How Bob Dylan inspired a classic Rolling Stones track: “He was already very important”

The mystery surrounding Bob Dylan makes him an impossible figure to pin down. Despite being in the public eye for 60 years, he’s remained something of an enigma, and the only way to attempt to understand him as a person is through his songwriting.

Many new artists have been hailed as Dylan’s successors, but nobody has come close to taking his mantle. If anybody deliberately sets out to follow in Dylan’s footsteps, it’s bound to fail because of the originality that seeps out of his every pore. However, many songwriters, including Mick Jagger, have used their love of Dylan as a force for good, inspiring them to reach greatness with their own creations.

Although Dylan influenced Jagger, he never once tried to be musically identical to him, as he knew it would just be a pale imitation. Instead, the Rolling Stones singer studied Dylan’s work, which taught him pivotal lessons regarding the art of storytelling that he interpolated into his songs, including one huge hit.

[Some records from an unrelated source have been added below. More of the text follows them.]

theorem State.memOk_putBytes (s : State) (pas : List Nat) (bs : List Byte) (h : s.memOk) : (s.putBytes pas bs).memOk := by
  induction pas generalizing s bs with
  | nil => cases bs <;> exact h
  | cons pa pas ih =>
    cases bs with
    | nil => exact h
    | cons b bs => exact ih _ bs (State.memOk_setByteAt s pa b h)

theorem State.memOk_storeAt (s : State) (pas : List Nat) (bs : List Byte) (h : s.memOk) : (s.storeAt pas bs).memOk :=
  State.memOk_putBytes (s.noteStore pas) pas bs h

/-- A byte outside the addresses written reads as before. -/
theorem State.byteAt_putBytes_other (s : State) (pas : List Nat) (bs : List Byte) (a : Nat) (ha : a ∉ pas) (h : s.memOk) :
    (s.putBytes pas bs).byteAt a = s.byteAt a := by
  induction pas generalizing s bs with
  | nil => cases bs <;> rfl
  | cons pa pas ih =>
    cases bs with
    | nil => rfl
    | cons b bs =>
      have h1 : a ≠ pa := fun e => ha (by simp [e])
      have h2 : a ∉ pas := fun e => ha (by simp [e])
      rw [State.putBytes, ih _ bs h2 (State.memOk_setByteAt s pa b h), State.byteAt_setByteAt_other s pa a b h1 h]

/-- A byte outside the addresses stored to reads as before. -/
theorem State.byteAt_storeAt_other (s : State) (pas : List Nat) (bs : List Byte) (a : Nat) (ha : a ∉ pas) (h : s.memOk) :
    (s.storeAt pas bs).byteAt a = s.byteAt a := State.byteAt_putBytes_other (s.noteStore pas) pas bs a ha h

/-- The bytes written read back, where no address is written twice. -/
theorem State.byteAt_putBytes_same (s : State) (pas : List Nat) (bs : List Byte) (hn : pas.Nodup)
    (hl : pas.length = bs.length) (h : s.memOk) : pas.map (s.putBytes pas bs).byteAt = bs := by
  induction pas generalizing s bs with
  | nil => cases bs with
    | nil => rfl
    | cons b bs => simp at hl
  | cons pa pas ih =>
    cases bs with
    | nil => simp at hl
    | cons b bs =>
      have hn' := List.nodup_cons.1 hn
      have hs := State.memOk_setByteAt s pa b h
      have h1 : ((s.setByteAt pa b).putBytes pas bs).byteAt pa = b := by
        rw [State.byteAt_putBytes_other _ _ _ _ hn'.1 hs, State.byteAt_setByteAt_same s pa b h]
      have h2 := ih (s.setByteAt pa b) bs hn'.2 (by simpa using hl) hs
      simp only [State.putBytes, List.map_cons, h1, h2]

/-- The bytes stored read back, where no address is stored to twice. -/
theorem State.byteAt_storeAt_same (s : State) (pas : List Nat) (bs : List Byte) (hn : pas.Nodup)
    (hl : pas.length = bs.length) (h : s.memOk) : pas.map (s.storeAt pas bs).byteAt = bs :=
  State.byteAt_putBytes_same (s.noteStore pas) pas bs hn hl h

/-! ## Where the bytes of an access lie -/

/-- A part of a meaning and what follows it complete exactly where the part answers a value from which the rest completes. -/
theorem Res.then_ok {α β : Type} (first : Res α) (next : α → Res β) (out : β) :
    (first >>= next) = .ok out ↔ ∃ v, next v = .ok out ∧ first = .ok v := by
  constructor
  · intro h
    match first, h with
    | .ok v, h => exact ⟨v, h, rfl⟩
  · rintro ⟨v, hv, rfl⟩
    exact hv

/-- `raiseIf` succeeds exactly where its condition is false. -/
theorem raiseIf_ok {b : Bool} {e : Exc} {u : Unit} : raiseIf b e = .ok u ↔ b = false := by
  cases b <;> simp [raiseIf, raise]

@[simp] theorem raiseIf_false (e : Exc) : raiseIf false e = .ok () := rfl
@[simp] theorem raiseIf_true (e : Exc) : raiseIf true e = .error (.exc e) := rfl

theorem mod4096_of_page (x size la : Nat) (h : 4096 ∣ size) : (x / size * size + la % size) % 4096 = la % 4096 := by
  obtain ⟨k, rfl⟩ := h
  rw [Nat.add_mod, show x / (4096 * k) * (4096 * k) % 4096 = 0 from by
    rw [← Nat.mul_assoc, Nat.mul_comm (x / (4096 * k)) 4096, Nat.mul_assoc]; exact Nat.mul_mod_right _ _,
    Nat.zero_add, Nat.mod_mod, Nat.mod_mul_right_mod]

theorem State.leaf_mod {s : State} {a : Access} {la : Word} {up : Rights} {e : Word} {size pa : Nat}
    (hs : 4096 ∣ size) (h : s.leaf a la up e size = .ok pa) : pa % 4096 = la.toNat % 4096 := by
  unfold State.leaf at h
  split at h
  · cases h; exact mod4096_of_page _ _ _ hs
  · cases h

On one occasion, Jagger had the honour of observing Dylan’s magic in the studio while he was recording Blood On The Tracks. This opportunity was a dream come true for him, as Dylan had been an important figure in his life since he was a teenager, once telling The Guardian: “I was playing Bob Dylan records at my parents’ house when he was still an acoustic folk singer, but he was already very important, and his lyrics were on point”.

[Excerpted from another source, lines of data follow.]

theorem guestActivityOk_waitForSipi {s : State} {g : VmcsGuest} (h : g.activity = 3) : s.guestActivityOk g = false := by
  rw [State.guestActivityOk, h]
  rfl

theorem guestCrOk_of_bad {s : State} {g : VmcsGuest}
    (h : bit g.cr4 5 = false ∨ s.cfg.vmentryFixedCrFail = true ∧ s.fixedCrOk g.cr0 g.cr4 = false) : s.guestCrOk g = false := by
  rw [State.guestCrOk]
  obtain hpae | ⟨hfail, hfixed⟩ := h
  · simp only [hpae, Bool.false_and]
  · simp only [hfail, hfixed, Bool.not_true, Bool.or_self, Bool.and_false]

/-- The guest areas that O53 names fail VM entry. -/
theorem guestOk_of_bad {s : State} {g : VmcsGuest}
    (h : guestIllegal (bit (guestCr4 s.cfg g.cr4) 12) g ∨ g.activity = 3 ∨ bit g.cr4 5 = false ∨
      s.cfg.vmentryFixedCrFail = true ∧ s.fixedCrOk g.cr0 g.cr4 = false) : s.guestOk g = false := by
  rw [Bool.eq_false_iff]
  intro hok
  simp only [State.guestOk, Bool.and_eq_true] at hok
  obtain ⟨⟨⟨⟨hseg, hflags⟩, hcr⟩, hact⟩, -⟩ := hok
  obtain hillegal | hsipi | hbad := h
  · exact (guestIllegal_iff _ g).1 hillegal ⟨hseg, flags_of_guestFlagsOk hflags⟩
  · exact absurd hact (Bool.eq_false_iff.1 (guestActivityOk_waitForSipi hsipi))
  · exact absurd hcr (Bool.eq_false_iff.1 (guestCrOk_of_bad hbad))

/-- A guest area whose parts pass their checks passes VM entry. -/
theorem guestOk_of_legal {s : State} {g : VmcsGuest} (hlegal : ¬guestIllegal (bit (guestCr4 s.cfg g.cr4) 12) g)
    (hflags : guestFlagsOk g.rflags = true) (hcr : s.guestCrOk g = true) (hact : s.guestActivityOk g = true)
    (haddr : g.addressesOk (bit (guestCr4 s.cfg g.cr4) 12) = true) : s.guestOk g = true := by
  obtain ⟨hseg, -⟩ := not_not.1 (mt (guestIllegal_iff _ g).2 hlegal)
  simp only [State.guestOk, Bool.and_eq_true]
  exact ⟨⟨⟨⟨hseg, hflags⟩, hcr⟩, hact⟩, haddr⟩

/-! ## VM entry (R360 to R370, R376, R377) -/

/-- `i` is the instruction that enters the guest of `v`, by its launch state. -/
def entersBy (v : Vmcs) (i : Instr) : Prop := i = .vmlaunch ∧ v.ctl.launched = false ∨ i = .vmresume ∧ v.ctl.launched = true

namespace State
variable {s : State} {v : Vmcs} {i : Instr}

/-- VM entry after the checks of the mode and of the launch state: the controls, the host area, the guest area. -/
def checkedEntry (s : State) (v : Vmcs) : Host.Outcome State Fault Refusal :=
  if !s.ctlOk v.ctl then .next (s.vmFailValid v 7)
  else if !s.hostOk v.host then .next (s.vmFailValid v 8)
  else if !(s.guestOk v.guest && injectedActivityOk v.guest.activity v.ctl.entryIntrInfo) then .next (s.entryFailure v)
  else s.enterGuest v

/-- The guest of `v` entered, before an injected event is taken. -/
def entered (s : State) (v : Vmcs) : State :=
  { guestLoaded s v.guest with vmx := .nonRoot { v with ctl := { v.ctl with launched := true } } }

/-- What a failing check of the controls or of the host area leaves (entry 26). -/
theorem vmFailValid_eq (s : State) (v : Vmcs) (n : DWord) :
    s.vmFailValid v n = { s with
      rip := s.nextRip, rflags := (s.rflags &&& ~~~(0x8D5 : Word)) ||| 0x40
      vmx := .root (some { v with exit := { v.exit with instructionError := n } }) } := rfl

/-- What a guest area that fails leaves (R367). -/
theorem entryFailure_eq (s : State) (v : Vmcs) :
    s.entryFailure v = { hostLoaded s v.host with
      vmx := .root (some { v with exit := { v.exit with reason := 0x80000021, qualification := 0 } }) } := rfl

theorem enterGuest_eq (s : State) (v : Vmcs) :
    s.enterGuest v =
      if v.ctl.entryIntrInfo.getLsbD 31 then (s.entered v).deliver (v.ctl.injected v.guest.rip) false else .next (s.entered v) := by
  rw [State.enterGuest, loadGuest_eq]
  rfl

theorem enterGuest_plain (h : v.ctl.entryIntrInfo.getLsbD 31 = false) : s.enterGuest v = .next (s.entered v) :=
  (s.enterGuest_eq v).trans (if_neg (Bool.eq_false_iff.1 h))

theorem enterGuest_injects (h : v.ctl.entryIntrInfo.getLsbD 31 = true) :
    s.enterGuest v = (s.entered v).deliver (v.ctl.injected v.guest.rip) false := (s.enterGuest_eq v).trans (if_pos h)

section
variable (hv : s.vmx = .root (some v)) (hl : s.cs.l = true) (h0 : s.ss.dpl = 0)
include hv hl h0

/-- The checks of the mode and of the launch state pass. -/
theorem vmEntry_eq_checkedEntry {launch : Bool} (h : v.ctl.launched = !launch) : s.vmEntry launch = s.checkedEntry v := by
  have hcompat : s.compat = false := congrArg not hl
  have hcpl : s.cpl0 = true := beq_iff_eq.2 h0
  simp only [State.vmEntry, hv, hcompat, hcpl, h, Bool.not_true, Bool.not_not, Bool.and_not_self, Bool.not_and_self,
    Bool.false_eq_true, if_false]
  rfl

theorem exec_entry (h : entersBy v i) : exec i s = s.checkedEntry v := by
  obtain ⟨rfl, hlaunched⟩ | ⟨rfl, hlaunched⟩ := h
  · exact vmEntry_eq_checkedEntry hv hl h0 (launch := true) hlaunched
  · exact vmEntry_eq_checkedEntry hv hl h0 (launch := false) hlaunched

He added: “The delivery isn’t just the words; it’s the accentuation and the moods and twists he puts on them. His greatness lies in the body of work. I was at a session for Blood on the Tracks and really enjoyed watching him record ‘Lily, Rosemary and the Jack of Hearts’, with this incredible depth of storyline, surrounded by all these boring people from the record company who he had sitting in the control room. I couldn’t record like that.”

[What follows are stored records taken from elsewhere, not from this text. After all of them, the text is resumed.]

-- ==== Sys2Proof/Machine/Flags.lean ====
section
/-! DEFINITION. The values the commands compute: mod-256 construction and steps, the signed representative and the distance,
the five predicates, and how each goes onto the `INT_W`-bit result port. The block has no flag register (R19); a predicate's
outcome is a `BOOL` result. Arithmetic is on unbounded integers and narrowed at the end (R7). -/

namespace Sys2Proof.Machine

/-- `n mod 256`, the remainder in [0, 256) also for a negative `n` (R7), as a sequence number. -/
def modSeq (n : Int) : SeqNum := BitVec.ofInt 8 n

/-- `signed8(s)`, the signed representative in [-128, 128) (R8). -/
def signed8 (x : SeqNum) : Int := if 128 ≤ x.toNat then (x.toNat : Int) - 256 else (x.toNat : Int)

/-- `distance(a, b) = signed8(a) − signed8(b)`, not reduced modulo 256 (R55, C1). -/
def distance (a b : SeqNum) : Int := signed8 a - signed8 b

/-- `(a + n) mod 256` (R56). -/
def stepForward (a : SeqNum) (n : Int) : SeqNum := modSeq ((a.toNat : Int) + n)

/-- `(a − n) mod 256` (R57). -/
def stepBackward (a : SeqNum) (n : Int) : SeqNum := modSeq ((a.toNat : Int) - n)

/-- `a < b` via the distance (R67). -/
def seqLt (a b : SeqNum) : Bool := decide (distance a b < 0)

/-- `a <= b` via the distance (R68). -/
def seqLe (a b : SeqNum) : Bool := decide (distance a b ≤ 0)

/-- `a > b` via the distance (R69). -/
def seqGt (a b : SeqNum) : Bool := decide (0 < distance a b)

/-- `a >= b` via the distance (R70). -/
def seqGe (a b : SeqNum) : Bool := decide (0 ≤ distance a b)

/-- Raw equality of two sequence numbers (R71). -/
def seqEq (a b : SeqNum) : Bool := decide (a = b)

/-- `zext_W(s)` of a sequence number, at any port width (R90). -/
def seqBits {w : Nat} (x : SeqNum) : BitVec w := x.setWidth w

/-- `sext_W` of the 9-bit two's-complement value of a distance, at any port width (R55, R65). -/
def distBits {w : Nat} (d : Int) : BitVec w := (BitVec.ofInt 9 d).signExtend w

/-- `zext_W` of a predicate's outcome, at any port width (R90). -/
def boolBits {w : Nat} (p : Bool) : BitVec w := (BitVec.ofBool p).setWidth w

end Sys2Proof.Machine
end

While he couldn’t record with a million eyes watching him like Dylan, he could change how he approached the writing process. For ‘Sympathy for the Devil’, the Rolling Stones frontman had Dylan and French poet Charles Baudelaire at the forefront of his mind, who both helped him create a legendary rock anthem.

Jagger once explained to Rolling Stone: “I think [the lyrics were] taken from an old idea of Baudelaire’s, I think, but I could be wrong. Sometimes when I look at my Baudelaire books, I can’t see it in there. But it was an idea I got from French writing. And I just took a couple of lines and expanded on it. I wrote it as sort of like a Bob Dylan song.”

It was one of the first tracks Jagger wrote without assistance from Keith Richards, proving he was a serious songwriter in his own right. “I knew it was a good song. You just have this feeling. It had its poetic beginning, and then it had historic references and then philosophical jottings and so on. It’s all very well to write that in verse, but to make it into a pop song is something different. Especially in England – you’re skewered,” he later reflected.

Although many artists have made serious mistakes when taking inspiration from Dylan, Jagger used it perfectly in ‘Sympathy for the Devil’. While Dylan’s essence is in the vocal delivery, it’s mainly Jagger’s clever usage of metaphorical language and literary devices that showcase the inspiration. Rather than copy Dylan, Jagger merely tried to think like Dylan, which he did with aplomb. ‘Sympathy for the Devil’ also signified Jagger’s progression as a songwriter, finally settling into his groove.